The speculation in Gamestop is no different to the speculation in Bitcoin, which is no different to the speculation in property, and the fact that the lunacy has become even more apparent in recent weeks shows that we are close to the end of it, and a denouement.  The source of all of the lunacy is the actions of central banks that have printed money to buy government bonds so as to push up their prices beyond any semblance of rationality.  From there, the irrational exuberance and mindless gambling has spread to anything upon which speculators can gamble that its price could rise, which itself becomes a self-fulfilling prophecy, until such time as the prices collapse.

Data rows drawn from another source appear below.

/-! What waits and requests leave alone: the tile table, the accumulators, and that a thread lives. -/

/-- Of two states of a workgroup: the tile table and the accumulators are the same, and live threads have not all ended. -/
structure SameUnits (w w' : Workgroup) : Prop where
  id : w'.id = w.id
  tiles : w'.tiles = w.tiles
  accs : w'.accs = w.accs
  live : w.anyLive = true → w'.anyLive = true

theorem SameUnits.refl (w : Workgroup) : SameUnits w w := ⟨rfl, rfl, rfl, fun h => h⟩
theorem SameUnits.trans {a b c : Workgroup} (h1 : SameUnits a b) (h2 : SameUnits b c) : SameUnits a c :=
  ⟨h2.id.trans h1.id, h2.tiles.trans h1.tiles, h2.accs.trans h1.accs, h2.live ∘ h1.live⟩

theorem foldl_sameUnits {α : Type} {f : Workgroup → α → Workgroup} (hf : ∀ w a, SameUnits w (f w a)) (l : List α)
    (w : Workgroup) : SameUnits w (l.foldl f w) :=
  foldl_keeps (SameUnits w) f (fun x a hx => hx.trans (hf x a)) l (SameUnits.refl w)

/-- A change of one thread under which it lives on. -/
theorem modThread_sameUnits (w : Workgroup) (tid : Nat) {f : Thread → Thread} (hf : ∀ t, t.live = true → (f t).live = true) :
    SameUnits w (w.modThread tid f) := by
  have hw := modThread_fields w tid f
  refine ⟨by rw [hw], by rw [hw], by rw [hw], fun h => ?_⟩
  obtain ⟨t, ht, hl⟩ := List.any_eq_true.mp h
  obtain ⟨i, hi, rfl⟩ := List.mem_iff_getElem.mp ht
  unfold Workgroup.anyLive
  rw [modThread_threads, List.any_eq_true]
  refine ⟨(w.threads.modify tid f)[i]'(by simpa using hi), List.getElem_mem _, ?_⟩
  rw [List.getElem_modify]
  split
  · exact hf _ hl
  · exact hl

theorem leave_sameUnits (w : Workgroup) (grp : Nat) (tids : List Nat) : SameUnits w (w.leave grp tids) := by
  unfold Workgroup.leave
  cases w.group? grp with
  | none => exact SameUnits.refl w
  | some g =>
    have hb := foldl_sameUnits (fun w t => modThread_sameUnits w t (f := fun th => { th with blk := g.blk }) fun _ h => h) tids w
    dsimp only
    split
    · exact hb.trans ⟨rfl, rfl, rfl, fun h => h⟩
    · exact hb.trans ⟨rfl, rfl, rfl, fun h => h⟩

theorem setStatus_sameUnits (w : Workgroup) (tids : List Nat) {st : ThreadStatus} (h : st ≠ .ended) :
    SameUnits w (w.setStatus tids st) :=
  foldl_sameUnits (fun w t => modThread_sameUnits w t fun _ _ => by simpa [Thread.live] using h) tids w

theorem land_sameUnits (w : Workgroup) (x : Wr) : SameUnits w (w.land x) := by
  cases x with
  | v tid n x po => exact modThread_sameUnits w tid fun _ h => h
  | s n x po =>
    simp only [Workgroup.land]
    split
    · exact SameUnits.refl w
    · exact ⟨rfl, rfl, rfl, fun h => h⟩
  | k tid n c po =>
    simp only [Workgroup.land]
    split
    · exact SameUnits.refl w
    · exact modThread_sameUnits w tid fun _ h => h
  | p tid n b =>
    simp only [Workgroup.land]
    split
    · exact SameUnits.refl w
    · exact modThread_sameUnits w tid fun _ h => h
  | flags f => exact ⟨rfl, rfl, rfl, fun h => h⟩

/-- Of two states of the device: the engine operations are the same, and so are the units of every workgroup. -/
structure SameEngines (s t : State) : Prop where
  ops : t.ops = s.ops
  wg : ∀ id w, s.wg? id = some w → ∃ w', t.wg? id = some w' ∧ SameUnits w w'

theorem SameEngines.of_eq {s t : State} (ho : t.ops = s.ops) (hw : t.wgs = s.wgs) : SameEngines s t :=
  ⟨ho, fun _ w h => ⟨w, by unfold State.wg? at h ⊢; rw [hw, h], SameUnits.refl w⟩⟩
theorem SameEngines.refl (s : State) : SameEngines s s := .of_eq rfl rfl
theorem SameEngines.trans {a b c : State} (h1 : SameEngines a b) (h2 : SameEngines b c) : SameEngines a c :=
  ⟨h2.ops.trans h1.ops, fun id w h => by
    obtain ⟨x, hx, hu⟩ := h1.wg id w h
    obtain ⟨y, hy, hv⟩ := h2.wg id x hx
    exact ⟨y, hy, hu.trans hv⟩⟩

/-- After a change that touches neither operations nor workgroups. -/
theorem SameEngines.after {s t u : State} (h : SameEngines t u) (ho : t.ops = s.ops) (hw : t.wgs = s.wgs) : SameEngines s u :=
  (SameEngines.of_eq ho hw).trans h

theorem foldl_sameEngines {α : Type} {f : State → α → State} (hf : ∀ s a, SameEngines s (f s a)) (l : List α) (s : State) :
    SameEngines s (l.foldl f s) :=
  foldl_keeps (SameEngines s) f (fun x a hx => hx.trans (hf x a)) l (SameEngines.refl s)

theorem State.op?_id {s : State} {id : Nat} {o : EngineOp} (h : s.op? id = some o) : o.id = id := by
  simpa using List.find?_some h

theorem setWg_sameEngines {s : State} {id : Nat} {x w : Workgroup} (h : s.wg? id = some x) (hu : SameUnits x w) :
    SameEngines s (s.setWg w) :=
  ⟨rfl, fun i y hy => by
    by_cases hi : i = w.id
    · have hx : x = y := by
        rw [hi, hu.id, State.wg?_id h, h] at hy; exact Option.some.inj hy
      exact ⟨w, by rw [State.wg?_setWg, if_pos hi, hy]; rfl, hx ▸ hu⟩
    · exact ⟨y, by rw [State.wg?_setWg, if_neg hi, hy], SameUnits.refl y⟩⟩

/-- The workgroup after a change of it. -/
theorem modWg_wg? {s : State} {id : Nat} {w : Workgroup} {f : Workgroup → Workgroup} (h : s.wg? id = some w)
    (hf : (f w).id = w.id) : (s.modWg id f).wg? id = some (f w) := by
  unfold State.modWg
  rw [h]
  dsimp only
  rw [State.wg?_setWg, hf, State.wg?_id h, if_pos rfl, h]
  rfl

theorem modWg_sameEngines (s : State) (id : Nat) {f : Workgroup → Workgroup} (hf : ∀ w, SameUnits w (f w)) :
    SameEngines s (s.modWg id f) := by
  unfold State.modWg
  cases h : s.wg? id with
  | none => exact SameEngines.refl s
  | some w => exact setWg_sameEngines h (hf w)

/-! The end of a request's wait. -/

/-- When a lane is settled nothing changes, or one workgroup, in its groups and its threads. -/
theorem settleBatch_cases (s : State) (r : Request) : s.settleBatch r = s ∨
    ∃ id w w' n, s.wg? id = some w ∧ SameUnits w w' ∧ s.settleBatch r = { s.setWg w' with nextId := n } := by
  unfold State.settleBatch
  split
  · extract_lets rs goes whole frag
    split
    · exact .inl rfl
    split
    · exact .inl rfl
    rename_i w hw
    split
    · exact .inl rfl
    rename_i g hg
    extract_lets waits alone mine rest
    clear_value waits alone mine rest goes whole
    split
    · exact .inl rfl
    split
    · split
      · refine .inr ⟨_, w, _, _, hw, ?_, rfl⟩
        exact ⟨rfl, rfl, rfl, fun h => h⟩
      · refine .inr ⟨_, w, _, _, hw, ?_, rfl⟩
        exact ⟨rfl, rfl, rfl, fun h => h⟩
    split
    · exact .inr ⟨_, w, _, _, hw, (leave_sameUnits w _ _).trans (setStatus_sameUnits _ _ (by decide)), rfl⟩
    · refine .inr ⟨_, w, _, _, hw, ?_, rfl⟩
      exact ⟨rfl, rfl, rfl, fun h => h⟩
  · exact .inl rfl

theorem settleBatch_frame (s : State) (r : Request) :
    s.settleBatch r = { s with wgs := (s.settleBatch r).wgs, nextId := (s.settleBatch r).nextId } := by
  obtain h | ⟨id, w, w', n, -, -, h⟩ := settleBatch_cases s r
  · rw [h]
  · rw [h]; rfl

theorem settleBatch_sameEngines (s : State) (r : Request) : SameEngines s (s.settleBatch r) := by
  obtain h | ⟨id, w, w', n, hw, hu, h⟩ := settleBatch_cases s r
  · rw [h]; exact SameEngines.refl s
  · rw [h]; exact (setWg_sameEngines hw hu).trans (.of_eq rfl rfl)

theorem settleAfter_frame (s : State) (r : Request) :
    s.settleAfter r = { s with wgs := (s.settleAfter r).wgs, nextId := (s.settleAfter r).nextId } := by
  unfold State.settleAfter
  split
  · exact settleBatch_frame s r
  · rfl

theorem settleAfter_sameEngines (s : State) (r : Request) : SameEngines s (s.settleAfter r) := by
  unfold State.settleAfter
  split
  · exact settleBatch_sameEngines s r
  · exact SameEngines.refl s

theorem invalidateLine_frame (s : State) (d l : Nat) : sameButXlate s (s.invalidateLine d l) :=
  (writeBackLine_frame s d l).trans rfl

theorem acquireFor_frame (s : State) (r : Request) : sameButXlate s (s.acquireFor r) := by
  unfold State.acquireFor
  split
  · split
    · exact foldl_frame _ (fun s l => invalidateLine_frame s _ l) _ s
    · rfl
  · rfl

theorem acquireFor_weak (s : State) {r : Request} (h : r.order ≠ 2) : s.acquireFor r = s := by
  unfold State.acquireFor
  split
  · rw [if_neg fun hc => h hc.1]
  · rfl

In the last few weeks, the yield on US 10 Year Treasury Bonds has risen from not much above zero, to 1.10%.  Its a small absolute rise, but an massive proportional rise.  But, that is just the tip of the iceberg.  Those yields are heavily manipulated as a result of central bank purchases and holdings.  Real interest rates, the rates that businesses, and consumers have to pay to borrow, are much higher.  With governments borrowing at unprecedented levels, with businesses needing to borrow on a huge scale - or governments having to do it for them to bail them out - and with households also needing to borrow massively as furlough schemes come to an end, interest rates are set to rise rapidly.  Lenders, for one thing, will need to cover themselves for huge levels of defaults.  Banks in Britain know that the government backed loans they were persuaded to hand out are likely to have a default rate of around 90%.  In India, a bad bank has now been set up to take on the bad loans of its banking sector, as it foresees large numbers of defaults of borrowers resulting from the effects of its government imposed lockdowns. 

Rising interest rates means falling asset prices, and falling asset prices means that all these bubbles, all of the Ponzi Schemes and Pyramid Schemes are going to come crashing down.  Watch out below.